I'm attending the Rotterdam Film Festival, an hour from Amsterdam in the Netherlands. Film festivals are like summer camp for adults. You wake up early for a gruelling day of workshops, interviews and pitching sessions, usually followed by a cocktail session for schmoozing purposes, and a dance party that goes on late into the night, and of course in between watching copious amounts of film. I know, my life is rough, but somebody's got to do it.

As a city Rotterdam is adorable - beautiful and historic buildings, a very laid back lifestyle, and tons of public transport (trams, trains, buses and taxis). The streets are relatively clean, but the rivers are full of plastic bags, which are always an eye sore.

The quality of life is truly outstanding here, even for European standards, and I feel slightly guilty for enjoying the 24-hour, uninterrupted electricity supply.

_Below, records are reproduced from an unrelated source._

-- ==== Sys2Proof/Laws/State.lean ====
section
/-! SUPPORT. One lemma per field per update of the registers, of a core and of the machine. -/

namespace Sys2Proof.Machine

open Sys2Proof

/-! ### Registers -/

@[simp] theorem Arch.setX_x (r : Arch) (d : XReg) (v : Word) : (r.setX d v).x = if d = 0 then r.x else r.x.set d v := by unfold Arch.setX; split <;> rfl
@[simp] theorem Arch.setX_q (r : Arch) (d : XReg) (v : Word) : (r.setX d v).q = r.q := by unfold Arch.setX; split <;> rfl
@[simp] theorem Arch.setX_h (r : Arch) (d : XReg) (v : Word) : (r.setX d v).h = r.h := by unfold Arch.setX; split <;> rfl
@[simp] theorem Arch.setX_ma (r : Arch) (d : XReg) (v : Word) : (r.setX d v).ma = r.ma := by unfold Arch.setX; split <;> rfl
@[simp] theorem Arch.setX_stg (r : Arch) (d : XReg) (v : Word) : (r.setX d v).stg = r.stg := by unfold Arch.setX; split <;> rfl
@[simp] theorem Arch.setX_kstat (r : Arch) (d : XReg) (v : Word) : (r.setX d v).kstat = r.kstat := by unfold Arch.setX; split <;> rfl
@[simp] theorem Arch.setX_tcause (r : Arch) (d : XReg) (v : Word) : (r.setX d v).tcause = r.tcause := by unfold Arch.setX; split <;> rfl
@[simp] theorem Arch.setX_tpc (r : Arch) (d : XReg) (v : Word) : (r.setX d v).tpc = r.tpc := by unfold Arch.setX; split <;> rfl
@[simp] theorem Arch.setX_taddr (r : Arch) (d : XReg) (v : Word) : (r.setX d v).taddr = r.taddr := by unfold Arch.setX; split <;> rfl
@[simp] theorem Arch.setX_tinfo (r : Arch) (d : XReg) (v : Word) : (r.setX d v).tinfo = r.tinfo := by unfold Arch.setX; split <;> rfl
@[simp] theorem Arch.setX_excmask (r : Arch) (d : XReg) (v : Word) : (r.setX d v).excmask = r.excmask := by unfold Arch.setX; split <;> rfl
@[simp] theorem Arch.setX_fpstat (r : Arch) (d : XReg) (v : Word) : (r.setX d v).fpstat = r.fpstat := by unfold Arch.setX; split <;> rfl
@[simp] theorem Arch.setX_decstat (r : Arch) (d : XReg) (v : Word) : (r.setX d v).decstat = r.decstat := by unfold Arch.setX; split <;> rfl
@[simp] theorem Arch.setX_rmode (r : Arch) (d : XReg) (v : Word) : (r.setX d v).rmode = r.rmode := by unfold Arch.setX; split <;> rfl
@[simp] theorem Arch.setX_tasknum (r : Arch) (d : XReg) (v : Word) : (r.setX d v).tasknum = r.tasknum := by unfold Arch.setX; split <;> rfl
@[simp] theorem Arch.setX_seqlen (r : Arch) (d : XReg) (v : Word) : (r.setX d v).seqlen = r.seqlen := by unfold Arch.setX; split <;> rfl
@[simp] theorem Arch.setX_cycles (r : Arch) (d : XReg) (v : Word) : (r.setX d v).cycles = r.cycles := by unfold Arch.setX; split <;> rfl
@[simp] theorem Arch.setX_segcount (r : Arch) (d : XReg) (v : Word) : (r.setX d v).segcount = r.segcount := by unfold Arch.setX; split <;> rfl
@[simp] theorem Arch.setX_rwcount (r : Arch) (d : XReg) (v : Word) : (r.setX d v).rwcount = r.rwcount := by unfold Arch.setX; split <;> rfl
@[simp] theorem Arch.setX_scalemiss (r : Arch) (d : XReg) (v : Word) : (r.setX d v).scalemiss = r.scalemiss := by unfold Arch.setX; split <;> rfl
@[simp] theorem Arch.setX_freegr (r : Arch) (d : XReg) (v : Word) : (r.setX d v).freegr = r.freegr := by unfold Arch.setX; split <;> rfl
@[simp] theorem Arch.setX_l1cfg (r : Arch) (d : XReg) (v : Word) : (r.setX d v).l1cfg = r.l1cfg := by unfold Arch.setX; split <;> rfl
@[simp] theorem Arch.setX_prcount (r : Arch) (d : XReg) (v : Word) : (r.setX d v).prcount = r.prcount := by unfold Arch.setX; split <;> rfl
@[simp] theorem Arch.setX_patbank (r : Arch) (d : XReg) (v : Word) : (r.setX d v).patbank = r.patbank := by unfold Arch.setX; split <;> rfl
@[simp] theorem Arch.setX_wptr (r : Arch) (d : XReg) (v : Word) : (r.setX d v).wptr = r.wptr := by unfold Arch.setX; split <;> rfl
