theorem State.eaOk_good {s : State} {ea : Word} {align : Nat} {f : Nat → State} (hi : ea.toNat < 2 ^ 48) (ha : ea.toNat % align = 0) :
    s.eaOk ea align f = f ea.toNat := by
  rw [State.eaOk, if_neg (by omega), if_neg (by omega)]

section
variable {s : State} {k : MuKind} {cls : Cls} {strong : Bool} {n data op va lo hi : Nat} {whole : Bool} (hc : s.core.r.chk = false)
include hc

/-- With a mapped page and no entry of the sump before it, the access enters the memory unit after a drawn latency. -/
theorem State.storeOp_mapped {l : List (Nat × Nat)} {e : BitVec 128} (hm : s.core.mustSump cls.toNat s.core.iss.seq = false)
    (hr : s.reach s.core.task.asid none va n true (some s.core.iss.seq) = .ok l false e) :
    ∃ t ready, Booked s t ∧ s.cycle ≤ ready ∧
      s.storeOp { kind := k, cls := cls, strong := strong, width := n, data := data, op := op } va whole lo hi =
        t.pushMem { kind := k, cls := cls, strong := strong, width := n, data := data, op := op } va l ready none := by
  have go (x : Nat × State) (m : Nat) (hx : Booked s x.2) : ∃ t ready, Booked s t ∧ s.cycle ≤ ready ∧
      (x.2.countHot x.2.core.task.asid none va n).pushMem { kind := k, cls := cls, strong := strong, width := n, data := data, op := op } va l
        (x.2.cycle + x.1 + m + x.2.core.release) none =
      t.pushMem { kind := k, cls := cls, strong := strong, width := n, data := data, op := op } va l ready none := by
    refine ⟨_, _, hx.trans (x.2.countHot_booked _ none va n), ?_, rfl⟩
    obtain ⟨_, _, _, _, _, _, _, hx⟩ := hx
    rw [hx]
    exact Nat.le_add_right_of_le (Nat.le_add_right_of_le (Nat.le_add_right _ _))
  by_cases hh : hi = 0
  · simp only [State.storeOp, hc, hr, aliasOf, hm, hh, Bool.false_and, if_false, if_true, Bool.false_eq_true]
    exact go (s.drawLat va n e) 0 (s.drawLat_booked va n e)
  · simp only [State.storeOp, hc, hr, aliasOf, hm, hh, Bool.false_and, if_false, Bool.false_eq_true]
    exact go ((s.drawIn lo hi).1, ((s.drawIn lo hi).2.translateAll va n).2) ((s.drawIn lo hi).2.translateAll va n).1
      ((s.drawIn_booked lo hi).trans (State.translateAll_booked _ va n))

/-- With a mapping that waits for Shogiwald, the access enters the sump after its fault is on record. -/
theorem State.storeOp_waiting {a : Ask} {v : Nat} (hr : s.reach s.core.task.asid none va a.width true (some s.core.iss.seq) = .wait v) :
    s.storeOp a va whole lo hi = (s.noteFault v a.accKind a.cls.toNat (some s.core.iss.seq)).enterSump a va := by
  simp [State.storeOp, hc, hr]

end

theorem State.pushMem_entered {s t : State} (h : Booked s t) (a : Ask) (va : Nat) (l : List (Nat × Nat)) {ready : Nat} (hr : s.cycle ≤ ready) :
    Entered s (t.pushMem a va l ready none) (Stmt.Access s a.kind a.cls a.strong va a.width a.data l) := by
  obtain ⟨_, _, _, _, _, _, _, rfl⟩ := h
  exact ⟨_, rfl, rfl, rfl, ⟨rfl, rfl, rfl, rfl, rfl, rfl, rfl, hr⟩, rfl, rfl, rfl, rfl, rfl, rfl, fun _ => rfl⟩

theorem State.enterSump_sumped {s t : State} (h : Booked s t) (a : Ask) (va : Nat) (room : s.core.sump.length < 64) :
    Sumped s (t.enterSump a va)
      (fun e => e.kind = a.kind ∧ e.cls = a.cls.toNat ∧ e.va = va ∧ e.width = a.width ∧ e.data = a.data) := by
  obtain ⟨_, _, _, _, _, _, _, rfl⟩ := h
  rw [State.enterSump, if_neg (Nat.not_le.mpr room)]
  exact ⟨_, rfl, rfl, rfl, ⟨rfl, rfl, rfl, rfl, rfl⟩, rfl, rfl, rfl, rfl, rfl, fun _ => rfl⟩

theorem accSize_eq (f : BitVec 2) : accSize f.toNat = if f = 0 then 4 else if f = 1 then 8 else 2 := by
  revert f; decide

/-- The instruction is, at an address that its alignment allows, one access that retires at issue. -/
def RetiresAtIssue (s : State) (i : Instr) (ea : Word) (align n : Nat) (strong : Bool) (k : MuKind) (cls : Cls) (data : Nat) : Prop :=
  ea.toNat < 2 ^ 48 → ea.toNat % align = 0 → ∃ op whole lo hi,
    exec i s = .next (s.storeOp { kind := k, cls := cls, strong := strong, width := n, data := data, op := op } ea.toNat whole lo hi)

section
variable {s : State} {g : Guard} (hg : s.core.guard g = true) (hp : s.core.r.prot = false)
include hg hp

theorem retires_st (st : Bool) (w : BitVec 2) (d a : XReg) (cls : Cls) (imm : BitVec 32) :
    RetiresAtIssue s (.st g st w d a cls imm) (s.core.x a + imm.signExtend 64) (if st then 2 ^ w.toNat else 1) (2 ^ w.toNat) st .store cls
      ((s.core.x d).toNat % 2 ^ (8 * 2 ^ w.toNat)) := fun hi ha =>
  ⟨0x51, false, 0, 0, by
    rw [exec_st, execSt, State.guarded_true hg]
    exact congrArg _ ((State.eaOk_good hi ha).trans (State.effect_plain hp ..))⟩

theorem retires_sth (st : Bool) (h : HReg) (a : XReg) (cls : Cls) (off : BitVec 20) :
    RetiresAtIssue s (.sth g st h a cls off) (s.core.x a + off.signExtend 64) 32 32 st .store cls (s.core.h h).toNat := fun hi ha =>
  ⟨0x54, true, 0, 0, by
    rw [exec_sth, execSth, State.guarded_true hg]
    exact congrArg _ ((State.eaOk_good hi ha).trans (State.effect_plain hp ..))⟩

omit hg in
/-- An atomic without a destination. -/
theorem retires_atomic {i : Instr} {op k : Nat} {u w64 : Bool} {a b : XReg} {cls : Cls}
    (h : exec i s = .next (s.atomicOp op k u w64 0 a b cls)) :
    RetiresAtIssue s i (s.core.x a) (if w64 then 8 else 4) (if w64 then 8 else 4) true (.atomic k u 0 0) cls
      ((s.core.x b).toNat % 2 ^ (8 * (if w64 then 8 else 4))) := fun hi ha =>
  ⟨op, true, 0, 0, by
    rw [h, State.atomicOp, State.eaOk_good hi ha, State.effect_plain hp]
    rfl⟩

/-- AFADD outside the ranges of other formats, and outside a deterministic job or inside a range of its own format. -/
theorem retires_afadd (f : BitVec 2) (a b : XReg) (cls : Cls) (exact_ : Bool)
    (ho : s.core.ranges.any (fun r => meets r.1 r.2.1 (s.core.x a).toNat (accSize f.toNat) && r.2.2 != f.toNat) = false)
    (he : s.core.ranges.any (fun r => meets r.1 r.2.1 (s.core.x a).toNat (accSize f.toNat) && r.2.2 == f.toNat) = exact_)
    (hd : s.core.r.det = false ∨ exact_ = true) :
    RetiresAtIssue s (.afadd g f a b cls) (s.core.x a) (accSize f.toNat) (accSize f.toNat) true (.afadd f.toNat exact_) cls
      ((s.core.x b).toNat % 2 ^ (8 * accSize f.toNat)) := fun hi ha =>
  ⟨0x65, true, 40, 130, by
    have hn : ¬ (!exact_ && s.core.r.det) = true := by cases hd <;> simp [*]
    rw [exec_afadd, execAfadd, State.guarded_true hg]
    refine congrArg _ ((State.eaOk_good hi ha).trans ?_)
    dsimp only
    rw [ho, he, if_neg Bool.false_ne_true, if_neg hn]
    exact State.effect_plain hp ..⟩

end

/-- What an access that retires at issue does: into the memory unit with its data, or into the sump. -/
theorem RetiresAtIssue.outcome {s : State} {i : Instr} {ea : Word} {align n data : Nat} {strong : Bool} {k : MuKind} {cls : Cls}
    (h : RetiresAtIssue s i ea align n strong k cls data) (hc : s.core.r.chk = false) (hi : ea.toNat < 2 ^ 48) (ha : ea.toNat % align = 0) :
    (∀ l, s.core.mustSump cls.toNat s.core.iss.seq = false → Writes s ea.toNat n l →
      ∃ t, exec i s = .next t ∧ Entered s t (Stmt.Access s k cls strong ea.toNat n data l)) ∧
    (s.core.sump.length < 64 → (∃ v, s.reach s.core.task.asid none ea.toNat n true (some s.core.iss.seq) = .wait v) →
      ∃ t, exec i s = .next t ∧ Sumped s t (fun e =>
        e.kind = k ∧ e.cls = cls.toNat ∧ e.va = ea.toNat ∧ e.width = n ∧ e.data = data)) := by
  obtain ⟨op, whole, lo, up, he⟩ := h hi ha
  constructor
  · rintro l hm ⟨e, hr⟩
    obtain ⟨t, ready, hb, hle, ht⟩ := State.storeOp_mapped (k := k) (strong := strong) (data := data) (op := op) (whole := whole) (lo := lo)
      (hi := up) hc hm hr
    exact ⟨_, he.trans (congrArg _ ht), State.pushMem_entered hb _ _ l hle⟩
  · rintro room ⟨v, hr⟩
    exact ⟨_, he.trans (congrArg _ (State.storeOp_waiting hc hr)), State.enterSump_sumped (s.noteFault_booked ..) _ _ room⟩

/-- Settles O16: each of the eight forms retires at issue. -/
theorem storesRetireAtIssue : Obligations.StoresRetireAtIssue := by
  intro s g st w d a b h cls imm off w64 u f l hg hplain n size fl ex forms x hx hi ha hex
  obtain ⟨hp, hc⟩ := hplain
  suffices hr : RetiresAtIssue s x.1 x.2.1 x.2.2.1 x.2.2.2.1 x.2.2.2.2.1 x.2.2.2.2.2.1 cls x.2.2.2.2.2.2 from
    ⟨(hr.outcome hc hi ha).1 l, (hr.outcome hc hi ha).2⟩
  simp only [forms, List.mem_cons, List.not_mem_nil, or_false] at hx
  rcases hx with rfl | rfl | rfl | rfl | rfl | rfl | rfl | rfl
  · exact retires_st hg hp st w d a cls imm
  · exact retires_sth hg hp st h a cls off
  · exact retires_atomic hp ((exec_aadd ..).trans (State.guarded_true hg))
  · exact retires_atomic hp ((exec_amax ..).trans (State.guarded_true hg))
  · exact retires_atomic hp ((exec_amin ..).trans (State.guarded_true hg))
  · exact retires_atomic hp ((exec_axchg ..).trans (State.guarded_true hg))
  · exact retires_atomic hp ((exec_acas ..).trans (State.guarded_true hg))
  · obtain ⟨ho, hd⟩ := hex rfl
    have hf : fl = accSize f.toNat := (accSize_eq f).symm
    have hretires := retires_afadd hg hp f a b cls (ex (s.core.x a).toNat)
    rw [← hf] at hretires
    exact hretires ho rfl hd

end Sys2Proof.Machine
end

section
namespace Sys2Proof.Machine
open Sys2Proof Sys2Proof.Stmt

/-! ### The free map (01 R33) -/

/-- Granule g lies in one of the runs. -/
def InRuns (l : List (Nat × Nat)) (g : Nat) : Prop := ∃ r ∈ l, r.1 ≤ g ∧ g < r.2

theorem freeAt_iff_inRuns (c : Core) (g : Nat) : FreeAt c g ↔ InRuns c.free g := Iff.rfl

theorem inRuns_nil (g : Nat) : ¬ InRuns [] g := by simp [InRuns]

theorem inRuns_cons (r : Nat × Nat) (l : List (Nat × Nat)) (g : Nat) : InRuns (r :: l) g ↔ (r.1 ≤ g ∧ g < r.2) ∨ InRuns l g := by
  simp [InRuns]

/-- Returned granules are free, and no other granule becomes free or taken. -/
theorem inRuns_freeRun {l : List (Nat × Nat)} (hl : ∀ r ∈ l, r.1 < r.2) {lo hi : Nat} (h : lo < hi) (g : Nat) :
    InRuns (freeRun l lo hi) g ↔ InRuns l g ∨ (lo ≤ g ∧ g < hi) := by
  induction l with
  | nil => simp [freeRun, h, inRuns_cons, inRuns_nil]
  | cons r t ih =>
    obtain ⟨a, b⟩ := r
    have hab : a < b := hl (a, b) List.mem_cons_self
    have ht := ih fun r hr => hl r (List.mem_cons_of_mem _ hr)
    unfold freeRun
    split
    · omega
    · split
      · grind [inRuns_cons]
      · split
        · grind [inRuns_cons]
        · split
          · cases t with
            | nil => grind [inRuns_cons, inRuns_nil]
            | cons r' t' =>
              have hr' : r'.1 < r'.2 := hl r' (by simp)
              dsimp only
              split <;> grind [inRuns_cons]
          · grind [inRuns_cons]

/-! ### The tile table (01 R32, R34, R35) -/

theorem Core.tile_setTile {c : Core} (hw : Sparse.wf {} c.tiles = true) (t j : Nat) (e : Tile) :
    (c.setTile t e).tile j = if j = t then e else c.tile j := Sparse.get_set hw t j e

theorem Core.tile_modTile {c : Core} (hw : Sparse.wf {} c.tiles = true) (t j : Nat) (f : Tile → Tile) :
    (c.modTile t f).tile j = if j = t then f (c.tile t) else c.tile j := Core.tile_setTile hw t j _

@[simp] theorem Core.tile_cancel (c : Core) (t j : Nat) : (c.cancel t).tile j = c.tile j := rfl

@[simp] theorem Core.tile_giveBack (c : Core) (e : Tile) (j : Nat) : (c.giveBack e).tile j = c.tile j := by
  rw [Core.tile, Core.giveBack_tiles]; rfl

theorem Core.dropRep_of_ne {c : Core} {e : Tile} (h : e.kind ≠ 5) : c.dropRep e = c := if_neg h

theorem Core.freegr_giveBack (c : Core) (e : Tile) : (c.giveBack e).r.freegr = c.r.freegr + e.ext := by
  unfold Core.giveBack
  split
  · simp [*]
  · rfl

theorem Core.giveBack_r (c : Core) (e : Tile) : (c.giveBack e).r = { c.r with freegr := (c.giveBack e).r.freegr } := by
  unfold Core.giveBack
  split <;> rfl

theorem Core.tileRow_of_stored {c : Core} {t : Nat} (h : (c.tile t).kind = 1) (r : Nat) : c.tileRow t r = c.storedRow (c.tile t) r := by
  simp only [Core.tileRow, h]

/-- Storage given back is free, and no other granule becomes free or taken. -/
theorem Core.freeAt_giveBack {c : Core} (hl : ∀ r ∈ c.free, r.1 < r.2) (e : Tile) (g : Nat) :
    InRuns (c.giveBack e).free g ↔ InRuns c.free g ∨ (e.base ≤ g ∧ g < e.base + e.ext) := by
  unfold Core.giveBack
  split
  · have hnone : ¬ (e.base ≤ g ∧ g < e.base + e.ext) := by omega
    exact ⟨.inl, fun h => h.resolve_right hnone⟩
  · exact inRuns_freeRun hl (by omega) g

/-! ### Changes of a tile's entry (06 R178 to R190) -/

section
variable {c : Core} {t : Nat}

/-- TALLOC of a FREE tile. -/
theorem Core.applyTile_alloc (h : (c.tile t).kind = 0) (fmt lo : Nat) (det keep : Bool) :
    c.applyTile (.alloc t fmt det keep lo) =
      { c with
        tiles := c.tiles.set {} t { kind := 1, fmt := fmt, exc := (fmtOf fmt).isBin || fmtOf fmt == .dec64, det := det, keep := keep, base := lo,
                                    ext := (fmtOf fmt).extent }
        r := { c.r with freegr := c.r.freegr - (fmtOf fmt).extent } } := by
  simp only [Core.applyTile, h]
  rfl

/-- TFREE of a tile without repeaters that is none. -/
theorem Core.applyTile_free (hr : (c.tile t).rpc = 0) (hk : (c.tile t).kind ≠ 5) :
    c.applyTile (.free t) = ((c.cancel t).giveBack (c.tile t)).setTile t {} := by
  simp only [Core.applyTile, hr, Core.dropRep_of_ne hk]
  rfl

/-- TOWN of an allocated tile. -/
theorem Core.applyTile_own (hk : (c.tile t).kind ≠ 0) (o : Nat) :
    c.applyTile (.own t o) = c.setTile t ((c.tile t).setOwn o c.iss.seq) := if_neg hk

end

/-- The storage that a symbol of a format keeps of its tile: KEEP holds it where its size suits the format (06 R181). -/
def Tile.keeps (e : Tile) (fmt : Nat) : Bool := e.keep && e.ext == (fmtOf fmt).extent

/-- The core once a tile's storage has returned for a symbol, unless the symbol keeps it; no detection of the tile is pending. -/
def Core.emptied (c : Core) (t fmt : Nat) : Core :=
  if (c.tile t).keeps fmt then c.cancel t else (c.cancel t).giveBack (c.tile t)

@[simp] theorem Core.emptied_tiles (c : Core) (t fmt : Nat) : (c.emptied t fmt).tiles = c.tiles := by
  unfold Core.emptied
  split <;> simp

@[simp] theorem Core.emptied_sp (c : Core) (t fmt : Nat) : (c.emptied t fmt).sp = c.sp := by
  unfold Core.emptied
  split <;> simp

@[simp] theorem Core.tile_emptied (c : Core) (t fmt j : Nat) : (c.emptied t fmt).tile j = c.tile j := by
  rw [Core.tile, Core.emptied_tiles]; rfl

/-- The entry of a tile that becomes a symbol. -/
def Core.symEntry (c : Core) (t fmt : Nat) (y : Sym) : Tile :=
  let e := c.tile t
  { kind := y.kind, fmt := fmt, own := e.own, gseq := e.gseq,
    exc := match y with | .const v => (fmtOf fmt).isSpecial v.toNat | .rep u => (c.tile u).exc | _ => false,
    det := e.det, keep := e.keep, base := if e.keeps fmt then e.base else 0, ext := if e.keeps fmt then e.ext else 0,
    lin := e.lin, rpc := e.rpc, rax := y.rax, val := y.val }

section
variable {c : Core} {t : Nat} (hr : (c.tile t).rpc = 0) (hk : (c.tile t).kind ≠ 5)
include hr hk
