-- ==== Sys2Proof/Laws/Ops.lean ====
section
/-! SUPPORT. What each shared operation can do, said once. -/

namespace Sys2Proof.Machine

/-! ### Sequencing of checks -/

@[simp] theorem ok_bind {α β : Type} (x : α) (f : α → Except Exn β) : ((Except.ok x : Except Exn α) >>= f) = f x := rfl

@[simp] theorem error_bind {α β : Type} (e : Exn) (f : α → Except Exn β) :
    ((Except.error e : Except Exn α) >>= f) = .error e := rfl

@[simp] theorem complete_ok (s t : State) : complete s (.ok t) = .next t := rfl

@[simp] theorem complete_error (s : State) (e : Exn) : complete s (.error e) = .next (raise e s) := rfl

/-- An instruction ends in the state its handler built, or in the exception taken from where it began. -/
theorem complete_cases {s t : State} {r : Except Exn State} (h : complete s r = .next t) :
    r = .ok t ∨ ∃ e, r = .error e ∧ t = raise e s := by
  cases r with
  | ok u => exact .inl (by simpa using h)
  | error e => exact .inr ⟨e, rfl, by simpa using h.symm⟩

/-! ### Memory accesses -/

theorem memRead_ok (s : State) {addr : Int} (h0 : 0 ≤ addr) (h1 : addr < 256) :
    memRead addr s = .ok (s.mem.read addr.toNat) := by
  have h : ¬ (addr < 0 ∨ (256 : Int) ≤ addr) := by omega
  simp [memRead, h]

@[simp] theorem memRead_byte (s : State) (a : Byte) : memRead a.toNat s = .ok (s.mem.read a.toNat) := by
  have := a.isLt
  rw [memRead_ok s (by omega) (by omega), Int.toNat_natCast]

theorem memRead_error (s : State) {addr : Int} (h : addr < 0 ∨ 256 ≤ addr) :
    memRead addr s = .error (.outOfBounds addr) := by simp [memRead, h]

theorem memWrite_ok (s : State) (v : Byte) {addr : Int} (h0 : 0 ≤ addr) (h1 : addr < 256) :
    memWrite addr v s = .ok { s with mem := s.mem.write addr.toNat v } := by
  have h : ¬ (addr < 0 ∨ (256 : Int) ≤ addr) := by omega
  simp [memWrite, h]

@[simp] theorem memWrite_byte (s : State) (a v : Byte) :
    memWrite a.toNat v s = .ok { s with mem := s.mem.write a.toNat v } := by
  have := a.isLt
  rw [memWrite_ok s v (by omega) (by omega), Int.toNat_natCast]

theorem memWrite_error (s : State) (v : Byte) {addr : Int} (h : addr < 0 ∨ 256 ≤ addr) :
    memWrite addr v s = .error (.outOfBounds addr) := by simp [memWrite, h]

@[simp] theorem stackTop_eq (s : State) : stackTop s = .ok (s.mem.read s.sp.toNat) := memRead_byte s s.sp

/-! ### The stack pointer and the push -/

theorem decSp_zero {s : State} (h : s.sp = 0#8) : decSp s = .error (.outOfBounds (-1)) := by simp [decSp, h]

theorem decSp_ok {s : State} (h : s.sp ≠ 0#8) : decSp s = .ok (s.setSp (s.sp - 1#8)) := by simp [decSp, h]

theorem incSp_max {s : State} (h : s.sp = 255#8) : incSp s = .error (.outOfBounds 256) := by simp [incSp, h]

theorem incSp_ok {s : State} (h : s.sp ≠ 255#8) : incSp s = .ok (s.setSp (s.sp + 1#8)) := by simp [incSp, h]

theorem pushByte_zero {s : State} (value : State → Byte) (h : s.sp = 0#8) :
    pushByte value s = .error (.outOfBounds (-1)) := by simp [pushByte, decSp_zero h]

/-- All that a push does: `SP` goes down by one and the cell there takes the value. -/
theorem pushByte_ok {s : State} (value : State → Byte) (h : s.sp ≠ 0#8) :
    pushByte value s = .ok { s.setSp (s.sp - 1#8) with
      mem := s.mem.write (s.sp - 1#8).toNat (value (s.setSp (s.sp - 1#8))) } := by
  simp [pushByte, decSp_ok h]

theorem toNat_sub_one {v : Byte} (h : v ≠ 0#8) : (v - 1#8).toNat = v.toNat - 1 := by bv_omega

theorem toNat_add_one {v : Byte} (h : v ≠ 255#8) : (v + 1#8).toNat = v.toNat + 1 := by bv_omega

@[simp] theorem toNat_zext9 (v : Byte) : (zext9 v).toNat = v.toNat := by
  simp [zext9]; omega

/-! ### Operands -/

theorem regOperand_valid {operand : Byte} (h : operand.toNat < 8) :
    regOperand operand = .ok ⟨operand.toNat, h⟩ := by simp [regOperand, h]

theorem regOperand_invalid {operand : Byte} (h : 8 ≤ operand.toNat) :
    regOperand operand = .error (.invalidRegister operand) := by
  simp [regOperand, Nat.not_lt.mpr h]

/-! ### The flags as a byte -/

theorem flagLayout_distinct : flagLayout.Distinct := by decide

@[simp] theorem flagBit_getLsbD (set : Bool) (position : Fin 8) (k : Nat) :
    (flagBit set position).getLsbD k = (set && decide (k = position.val)) := by
  have h : BitVec.ofNat 8 (2 ^ position.val) = BitVec.twoPow 8 position.val := BitVec.eq_of_toNat_eq (by simp)
  cases set <;> simp [flagBit, h, BitVec.getLsbD_twoPow, eq_comm]

/-- Bit k of `FL` is the flag whose position is k, if there is one. -/
theorem toByteWith_getLsbD (p : FlagLayout) (f : Flags) (k : Nat) :
    (f.toByteWith p).getLsbD k =
      (f.e && decide (k = p.e.val) || f.g && decide (k = p.g.val) || f.l && decide (k = p.l.val)) := by
  simp [Flags.toByteWith]

end Sys2Proof.Machine
end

The best part of course is the ability to walk everywhere, day or night, and where a car is quite unnecessary if you don't fancy one.

I'm somewhat relieved to see Dutch TV also suffers from too much cheap American programming, like re-runs of The Fresh Prince of Bel Air, and even Dr Phil - all subtitled into Dutch.

Note to self: in my next life I must invest in a long running production that sells to almost every territory in the world. Can you spell cha-ching? The truth is, I work in an unforgiving and fickle industry where you're only as good as your last film or TV production, and where the chances of success are almost comparable to winning the lotto.

Smoke gets in the eyes

I'm a great believer that if you travel, you have to allow yourself the full experience of the new environment, you know, when in Rome, blah blah, so of course we walk into a couple of the (in)famous Dutch coffee shops, where marijuana, hash and coffee are sold legally over the counter.

They tend to be patronised primarily by men in their twenties and thirties, and by giggly and curious international types tickled pink by the concept of legalised drugs. I know what you want to know, and yes damnit I did inhale, and loved every minute of it.

It also just happens to be the day Bafana is slaughtered by Tunisia, and we leave the establishment depressed but not entirely surprised. We kill the resulting munchies with a huge dinner of the best Chinese food I've ever had.

Overall, Rotterdam gets a solid 8 out of 10. There's not one city in the world that is perfect, and Rotterdam has its fair share of crime. But here's why I could live here: you're not always looking behind your back to see if someone wants to rape you or grab your laptop from you, and being killed for a stupid cell phone is a concept that seems like a terrible horror movie pitch, as opposed to being the daily reality South Africans have to contend with.